We ate brunch at a spot in Brooklyn around the corner from BFF. Brunch was delish but my company even more so. He made me laugh, he made me smile and blush and he made me frown. He has a girlfriend. Its a long-distance thing. Boooooo! The purpose of brunch was so that he could add me to his company for this webseries he wants to do. I agreed. I need more film work and really...when the person asking is THAT charming, how can you refuse? We met up with BFF for a minute. He made us laugh. We left BFF and then I left him. I got a hot chocolate from the local cafe. Ran into a makeup artist friend who was face-painting kids. Messed with her for a little bit. Went home.
I've had my intern for 2 weeks and *sigh*...she might don't make it. I can't deal with younger workers with no job experience. They always have an issue. I went through a lot with Namesake, my last intern who had a new issue every day.
I've been reading a lot of self-development books lately. "Eat.Pray.Love." was really intense. Jaded was kind enough to send me "One Day My Soul Just Opened Up" by Iyanla Vanzant and Editor, who thinks I'm too nice with the men-folk gave me "Why Men Love Bitches," which despite its title has set me straight on some mistakes I've been making. I know all these books have popped up in my life for a reason...it all feels so heady.
I don't feel like my adequate, efficient, self-assured self. Most have blamed The Nigerian and breaking my celibacy but I think even without that whole fiasco, I would be in the same place.
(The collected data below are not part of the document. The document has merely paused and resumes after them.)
/-! ### wrP -/

@[simp] theorem State.wrP_clusters (s : State) (i : BitVec 3) (x : Bool) : (s.wrP i x).clusters = s.clusters := rfl
@[simp] theorem State.wrP_dies (s : State) (i : BitVec 3) (x : Bool) : (s.wrP i x).dies = s.dies := rfl
@[simp] theorem State.wrP_parts (s : State) (i : BitVec 3) (x : Bool) : (s.wrP i x).parts = s.parts := rfl
@[simp] theorem State.wrP_aux (s : State) (i : BitVec 3) (x : Bool) : (s.wrP i x).aux = s.aux := rfl
@[simp] theorem State.wrP_hub (s : State) (i : BitVec 3) (x : Bool) : (s.wrP i x).hub = s.hub := rfl
@[simp] theorem State.wrP_fabric (s : State) (i : BitVec 3) (x : Bool) : (s.wrP i x).fabric = s.fabric := rfl
@[simp] theorem State.wrP_pf (s : State) (i : BitVec 3) (x : Bool) : (s.wrP i x).pf = s.pf := rfl
@[simp] theorem State.wrP_mem (s : State) (i : BitVec 3) (x : Bool) : (s.wrP i x).mem = s.mem := rfl
@[simp] theorem State.wrP_caps (s : State) (i : BitVec 3) (x : Bool) : (s.wrP i x).caps = s.caps := rfl
@[simp] theorem State.wrP_core (s : State) (i : BitVec 3) (x : Bool) : (s.wrP i x).core = s.core := rfl
@[simp] theorem State.wrP_fw (s : State) (i : BitVec 3) (x : Bool) : (s.wrP i x).fw = s.fw := rfl
@[simp] theorem State.wrP_part (s : State) (i : BitVec 3) (x : Bool) : (s.wrP i x).part = s.part := rfl
@[simp] theorem State.wrP_turn (s : State) (i : BitVec 3) (x : Bool) : (s.wrP i x).turn = s.turn := rfl
@[simp] theorem State.wrP_inbox (s : State) (i : BitVec 3) (x : Bool) : (s.wrP i x).inbox = s.inbox := rfl
@[simp] theorem State.wrP_snap (s : State) (i : BitVec 3) (x : Bool) : (s.wrP i x).snap = s.snap := rfl
@[simp] theorem State.wrP_mark (s : State) (i : BitVec 3) (x : Bool) : (s.wrP i x).mark = s.mark := rfl
@[simp] theorem State.wrP_since (s : State) (i : BitVec 3) (x : Bool) : (s.wrP i x).since = s.since := rfl
@[simp] theorem State.wrP_redirect (s : State) (i : BitVec 3) (x : Bool) : (s.wrP i x).redirect = s.redirect := rfl
@[simp] theorem State.wrP_word (s : State) (i : BitVec 3) (x : Bool) : (s.wrP i x).word = s.word := rfl
@[simp] theorem State.wrP_last (s : State) (i : BitVec 3) (x : Bool) : (s.wrP i x).last = s.last := rfl
@[simp] theorem State.wrP_iword (s : State) (i : BitVec 3) (x : Bool) : (s.wrP i x).iword = s.iword := rfl
@[simp] theorem State.wrP_serial (s : State) (i : BitVec 3) (x : Bool) : (s.wrP i x).serial = s.serial := rfl
@[simp] theorem State.wrP_tick (s : State) (i : BitVec 3) (x : Bool) : (s.wrP i x).tick = s.tick := rfl
@[simp] theorem State.wrP_clk (s : State) (i : BitVec 3) (x : Bool) : (s.wrP i x).clk = s.clk := rfl
@[simp] theorem State.wrP_free (s : State) (i : BitVec 3) (x : Bool) : (s.wrP i x).free = s.free := rfl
RastaMan joked with me that 1 person can really mess up your life or complete you. You don't know which until they've done their damage. This is true, yes..but where do we lay in the whole mess? Where and when do we weigh our actions in the equation?
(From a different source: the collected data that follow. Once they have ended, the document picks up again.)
/-- A field of the request register as a number. -/
theorem request_field (o n : Nat) : ((s.rs a).extractLsb' o n).toNat = (s.rs a).toNat / 2 ^ o % 2 ^ n := by
  rw [BitVec.extractLsb'_toNat, Nat.shiftRight_eq_div_pow]

theorem request_field_eq {o n : Nat} {k : BitVec n} (hk : (s.rs a).extractLsb' o n = k) : (s.rs a).toNat / 2 ^ o % 2 ^ n = k.toNat := by
  rw [← request_field, hk]

end

/-- Settles O6: the field of the request register, as the number that `resolve` compares. -/
theorem sharedWordsResolve : Obligations.SharedWordsResolve := by
  unfold Obligations.SharedWordsResolve
  intro s h d a b
  have krot {k : BitVec 2} (hk : (s.rs a).extractLsb' 8 2 = k) : (s.rs a).toNat / 256 % 4 = k.toNat := request_field_eq s a hk
  have scrub {k : BitVec 2} (hk : (s.rs a).extractLsb' 0 2 = k) : (s.rs a).toNat % 4 = k.toNat := by simpa using request_field_eq s a hk
  have slotsw {k : BitVec 4} (hk : (s.rs a).extractLsb' 0 4 = k) : (s.rs a).toNat % 16 = k.toNat := by simpa using request_field_eq s a hk
  refine ⟨fun hk => ?_, fun hk => ?_, fun hk => ?_, fun hk => ?_, fun hk => ?_, fun hk => ?_, fun hk => ?_, fun hk => ?_, fun hk => ?_,
    fun hk => ?_, fun hk => ?_, fun hk => ?_⟩
  iterate 4 simp [resolve, krot hk]
  iterate 3 simp [resolve, scrub hk]
  iterate 5 simp [resolve, slotsw hk]

end Sys2Proof.Machine

namespace Sys2Proof

/-! ### Topiary operations (R379, R381) -/

/-- The 16 bits are their opcode and their operand. -/
theorem opcode_operand (w : BitVec 16) : w.extractLsb' 8 8 ++ w.extractLsb' 0 8 = w := by
  rw [BitVec.extractLsb'_append_extractLsb'_eq_extractLsb' (by rfl), BitVec.extractLsb'_eq_self]

theorem opcode_operand_eq {w : BitVec 16} {o k : BitVec 8} (ho : (w.extractLsb' 8 8).toNat = o.toNat) (hk : w.extractLsb' 0 8 = k) : o ++ k = w := by
  rw [← BitVec.eq_of_toNat_eq ho, ← hk, opcode_operand]

theorem decodeTopiaryRaw_of_encodeTopiary {i : Instr} {w : BitVec 16} (hw : encodeTopiary i = some w) : decodeTopiaryRaw w = some i := by
  unfold encodeTopiary at hw
  split at hw <;> cases hw <;> simp only [decodeTopiaryRaw, BitVec.extractLsb'_append_eq_left, BitVec.extractLsb'_append_eq_right] <;> rfl

theorem encodeTopiary_of_decodeTopiaryRaw {w : BitVec 16} {i : Instr} (hd : decodeTopiaryRaw w = some i) : encodeTopiary i = some w := by
  unfold decodeTopiaryRaw at hd
  split at hd
  case h_1 ho | h_5 ho | h_6 ho | h_7 ho | h_17 ho | h_18 ho | h_19 ho =>
    cases hd
    exact congrArg some (opcode_operand_eq ho rfl)
  case h_24 => cases hd
  all_goals
    next ho =>
      obtain ⟨hk, hi⟩ := Option.ite_none_right_eq_some.1 hd
      cases hi
      exact congrArg some (opcode_operand_eq ho hk)

theorem decodeTopiary_eq_some {w : BitVec 16} {i : Instr} : decodeTopiary w = some i ↔ decodeTopiaryRaw w = some i ∧ WellFormed i = true := by
  unfold decodeTopiary
  cases decodeTopiaryRaw w with
  | none => simp
  | some j =>
    simp only [Option.ite_none_right_eq_some, Option.some.injEq]
    exact ⟨fun ⟨hwf, he⟩ => ⟨he, he ▸ hwf⟩, fun ⟨he, hwf⟩ => ⟨he ▸ hwf, he⟩⟩

/-- Settles O4: the 16 bits of an operation are its opcode above its operand, and those two fields alone are decoded. -/
theorem topiaryEncodeAndDecode : Obligations.TopiaryEncodeAndDecode := by
  unfold Obligations.TopiaryEncodeAndDecode
  refine ⟨fun i w hwf hw => decodeTopiary_eq_some.2 ⟨decodeTopiaryRaw_of_encodeTopiary hw, hwf⟩, fun w i hd => ?_⟩
  obtain ⟨hraw, hwf⟩ := decodeTopiary_eq_some.1 hd
  exact ⟨encodeTopiary_of_decodeTopiaryRaw hraw, hwf⟩

end Sys2Proof
end

section
/-! PROOFS. The operations of a Topiary policy (R380, R381): how a run goes on, how it ends, and what each kind of operation does to its stack. -/

namespace Sys2Proof.Machine

/-! ### How a run goes on (R380) -/

theorem aux_putAux_same (s : State) (p : Fin 16) (a : PartAux) : (s.putAux p a).aux[p] = a := by simp [State.putAux]

/-- The state in which a run of the acting partition stands at an index. -/
def runAt (s : State) (r : TopRun) (pc : Nat) : State := s.putAux s.part { s.aux[s.part] with run := some { r with pc := pc } }

/-- The choice that a run posts. -/
def chosen (r : TopRun) : Nat := match r.choice with
  | some q => q.val
  | none => 0xFF

section
variable {s : State} (r : TopRun) {pc : Nat}

theorem goOn_within (hpc : pc < s.aux[s.part].policy.length) : goOn s r pc = runAt s r pc := by
  have haux := aux_putAux_same s s.part { s.aux[s.part] with run := some { r with pc := pc } }
  simp only [goOn, State.putAux_part, haux, if_pos hpc]
  rfl

/-- R381: a jump past the loop's NEXTQ ends the loop. -/
theorem jump_within (hpc : pc < s.aux[s.part].policy.length) :
    jump s r pc = runAt s (if nextqAt s < pc then { r with loopPc := none } else r) pc := goOn_within _ hpc

theorem goOn_end : goOn s r s.aux[s.part].policy.length = postRun (runAt s r s.aux[s.part].policy.length) s.part (chosen r) r.slice.toNat := by
  have haux := aux_putAux_same s s.part { s.aux[s.part] with run := some { r with pc := s.aux[s.part].policy.length } }
  simp only [goOn, State.putAux_part, haux, Nat.lt_irrefl, if_false, chosen, runAt]
  cases r.choice <;> rfl

end

/-! ### The kinds of operations (R381) -/

section
variable {s : State} {r : TopRun} (hrun : s.aux[s.part].run = some r)
include hrun

section
variable {pops : Nat} {f : TopRun → List (BitVec 32) → List (BitVec 32)}

theorem stackOp_fails (h : r.stack.length < pops ∨ 16 < (r.stack.drop pops).length + (f r (r.stack.take pops)).length) :
    stackOp pops f s = .next (abandonRun s) := by
  simp only [stackOp, hrun, if_pos h]

/-- An operation that neither pops from an empty stack nor pushes onto a full one. -/
theorem stackOp_goes (xs rest : List (BitVec 32)) (hstack : r.stack = xs ++ rest) (hpops : xs.length = pops) (hroom : rest.length + (f r xs).length ≤ 16)
    (hpc : r.pc + 1 < s.aux[s.part].policy.length) :
    stackOp pops f s = .next (runAt s { r with stack := (f r xs).reverse ++ rest } (r.pc + 1)) := by
  subst hpops
  have hno : ¬(r.stack.length < xs.length ∨ 16 < (r.stack.drop xs.length).length + (f r (r.stack.take xs.length)).length) := by
    simp only [hstack, List.drop_left, List.take_left, List.length_append]
    omega
  simp only [stackOp, hrun, if_neg hno, goOn_within _ hpc]
  simp [hstack]

end

section
variable {g : BitVec 32 → BitVec 32 → BitVec 32}

theorem binaryOp_goes {a b : BitVec 32} {rest : List (BitVec 32)} (hstack : r.stack = b :: a :: rest) (hroom : rest.length ≤ 14)
    (hpc : r.pc + 1 < s.aux[s.part].policy.length) : binaryOp g s = .next (runAt s { r with stack := g a b :: rest } (r.pc + 1)) :=
  stackOp_goes hrun [b, a] rest hstack rfl (show rest.length + 1 ≤ 16 by omega) hpc

theorem binaryOp_fails (h : r.stack.length < 2) : binaryOp g s = .next (abandonRun s) := stackOp_fails hrun (.inl h)

end

section
variable {f : TopRun → BitVec 32 → State}

theorem popOp_cons {a : BitVec 32} {rest : List (BitVec 32)} (hstack : r.stack = a :: rest) : popOp f s = .next (f { r with stack := rest } a) := by
  simp only [popOp, hrun, hstack]

theorem popOp_nil (hstack : r.stack = []) : popOp f s = .next (abandonRun s) := by
  simp only [popOp, hrun, hstack]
Anyway...I'm not in the space that I want to be in and I asked God for guidance and these books popped up out of nowhere. The message is clear...if you want to be this type of woman so badly, work for it. The work is hard. I've basically been doing it all wrong and what is required of me is that I dig deep into places where I've shied away from and deal with the root causes of where this STUFF comes from. Also, things that were ok aren't okay anymore...thus, a lot of stuff with my mom has been coming up. I'm feeling like she's the reason why I have this superwoman cape on all the time. Some time around the age I really needed some development in my womanhood...she kind of threw up her hands and was like..."I'm incapable of seeing you as a person separate from my identity. I'm incapable of being selfless enough to listen with my ears, heart and maturity. I'm incapable of being nurturing. I'm incapable of making you feel safe with me." and I said, ok...that's fine. I'll raise myself. In her mind, she's like...well, I gave you shelter, heat, food and clothes...that should be enough. Sadly, it isn't.
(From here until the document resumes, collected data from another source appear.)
-- ==== Sys2Proof/Machine/Bp.lean ====
section
/-! DEFINITION. The block and plane data view and the strip organiser: 42_block_plane_view.md. -/

namespace Sys2Proof.Machine

/-- `w` with bit `i` replaced by `b` (42_block_plane_view.md R173, R175). -/
def replaceBit (w : Word) (i : Nat) (b : Bool) : Word :=
  (w &&& ~~~(1#32 <<< i)) ||| ((if b then 1#32 else 0#32) <<< i)

/-- `CODED[r][c]` (10_state.md R34). -/
def codedAt (s : State) (r c : Nat) : Bool := cellsGet false s.coded (cellIndex r c)

/-- `CODED[r][c] <- 1`. -/
def markCoded (r c : Nat) (s : State) : State :=
  { s with coded := cellsSet false s.coded (cellIndex r c) true }

/-- `BP.NEWPLANE i` (R171). -/
def bpNewPlane (i : Nat) : Op Unit := do
  requireGeom
  requirePlane i
  modS fun s => setPlaneLive true { s with curPlane := BitVec.ofNat 5 i, coded := [] }

/-- `BP.BITAT i, r, c` (R172). -/
def bpBitAt (i r c : Nat) : Op Bool := do
  requireBit i r c
  let w ← memRead r c
  pure (w.getLsbD i)

/-- `BP.SETBIT i, r, c, b` (R173). -/
def bpSetBit (i r c : Nat) (b : Bool) : Op Unit := do
  requireBit i r c
  let w ← memRead r c
  memWrite r c (replaceBit w i b)

/-- `BP.SIGNAT r, c` (R174). -/
def bpSignAt (r c : Nat) : Op Bool := do
  requireSign r c
  let s ← getS
  let w ← memRead r c
  pure (w.getLsbD s.D)

/-- `BP.SETSIGN r, c, b` (R175). -/
def bpSetSign (r c : Nat) (b : Bool) : Op Unit := do
  requireSign r c
  let s ← getS
  let w ← memRead r c
  memWrite r c (replaceBit w s.D b)

/-- `BP.ISCODED i, r, c` (R176). -/
def bpIsCoded (i r c : Nat) : Op Bool := do
  requireLive i r c
  let s ← getS
  pure (codedAt s r c)

/-- `BP.MARKCODED i, r, c` (R177). -/
def bpMarkCoded (i r c : Nat) : Op Unit := do
  requireLive i r c
  modS fun s => markCoded r c s

/-- `BP.NFULL` (R178). -/
def bpNFull : Op Nat := do
  requireGeom
  let s ← getS
  pure (s.H / 4)

/-- `BP.LASTH` (R179). -/
def bpLastH : Op Nat := do
  requireGeom
  let s ← getS
  pure (s.H % 4)

/-- `BP.LASTOFF` (R180). -/
def bpLastOff : Op Nat := do
  requireGeom
  let s ← getS
  pure (s.H / 4 * 4)

/-- `BP.STRIPUNC i, r, c` (R181). -/
def bpStripUnc (i r c : Nat) : Op Bool := do
  requireLive i r c
  requireStrip r
  let s ← getS
  pure ((List.range 4).all fun j => !codedAt s (r + j) c)

/-- The search of `BP.STRIPFNZ` from row offset `j` on, `n` rows still to look at (R182). -/
def firstSetRow (i r c : Nat) : Nat → Nat → Op (Option Nat)
  | _, 0 => pure none
  | j, n + 1 => do
    let w ← memRead (r + j) c
    if w.getLsbD i then pure (some j) else firstSetRow i r c (j + 1) n

/-- `BP.STRIPFNZ i, r, c` (R182). -/
def bpStripFnz (i r c : Nat) : Op (Option Nat) := do
  requireBit i r c
  requireStrip r
  firstSetRow i r c 0 4

/-- Payload of `BP.STRIPFNZ` (30_encoding.md R100): bit 2 `some`, bits 1:0 the index. -/
def fnzPayload : Option Nat → Word
  | none => 0
  | some j => BitVec.ofNat 32 (4 + j)

/-- `BP.NEWPLANE` as a command. -/
def execBpNewPlane (i : Nat) (s : State) : Host.Outcome State Fault Refusal :=
  command (do bpNewPlane i; pure 0) s

/-- `BP.BITAT` as a command. -/
def execBpBitAt (i r c : Nat) (s : State) : Host.Outcome State Fault Refusal :=
  command (do let b ← bpBitAt i r c; pure (boolWord b)) s

/-- `BP.SETBIT` as a command. -/
def execBpSetBit (i r c : Nat) (b : Bool) (s : State) : Host.Outcome State Fault Refusal :=
  command (do bpSetBit i r c b; pure 0) s

/-- `BP.SIGNAT` as a command. -/
def execBpSignAt (r c : Nat) (s : State) : Host.Outcome State Fault Refusal :=
  command (do let b ← bpSignAt r c; pure (boolWord b)) s

/-- `BP.SETSIGN` as a command. -/
def execBpSetSign (r c : Nat) (b : Bool) (s : State) : Host.Outcome State Fault Refusal :=
  command (do bpSetSign r c b; pure 0) s

/-- `BP.ISCODED` as a command. -/
def execBpIsCoded (i r c : Nat) (s : State) : Host.Outcome State Fault Refusal :=
  command (do let b ← bpIsCoded i r c; pure (boolWord b)) s

/-- `BP.MARKCODED` as a command. -/
def execBpMarkCoded (i r c : Nat) (s : State) : Host.Outcome State Fault Refusal :=
  command (do bpMarkCoded i r c; pure 0) s

/-- `BP.NFULL` as a command. -/
def execBpNFull (s : State) : Host.Outcome State Fault Refusal :=
  command (do let n ← bpNFull; pure (BitVec.ofNat 32 n)) s

/-- `BP.LASTH` as a command. -/
def execBpLastH (s : State) : Host.Outcome State Fault Refusal :=
  command (do let n ← bpLastH; pure (BitVec.ofNat 32 n)) s

/-- `BP.LASTOFF` as a command. -/
def execBpLastOff (s : State) : Host.Outcome State Fault Refusal :=
  command (do let n ← bpLastOff; pure (BitVec.ofNat 32 n)) s

/-- `BP.STRIPUNC` as a command. -/
def execBpStripUnc (i r c : Nat) (s : State) : Host.Outcome State Fault Refusal :=
  command (do let b ← bpStripUnc i r c; pure (boolWord b)) s

/-- `BP.STRIPFNZ` as a command. -/
def execBpStripFnz (i r c : Nat) (s : State) : Host.Outcome State Fault Refusal :=
  command (do let f ← bpStripFnz i r c; pure (fnzPayload f)) s

end Sys2Proof.Machine
end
And now, I'm so vulnerable and the only people that see it are men with significant others and you guys who read my blog.
I mean really, what can anyone do to help me? I told BFF a few weeks ago..."I'm really having a tough time. I'm depressed." We spent maybe 15 minutes talking about it and that was it. I fought my way out of that depression and now I'm in limbo again...not happy. Not sad. Just trying to make "something" happen.
And so.......here we are and I'm forced like I said earlier to see where I went wrong and somehowp fix myself. Thing is, I am so...tired.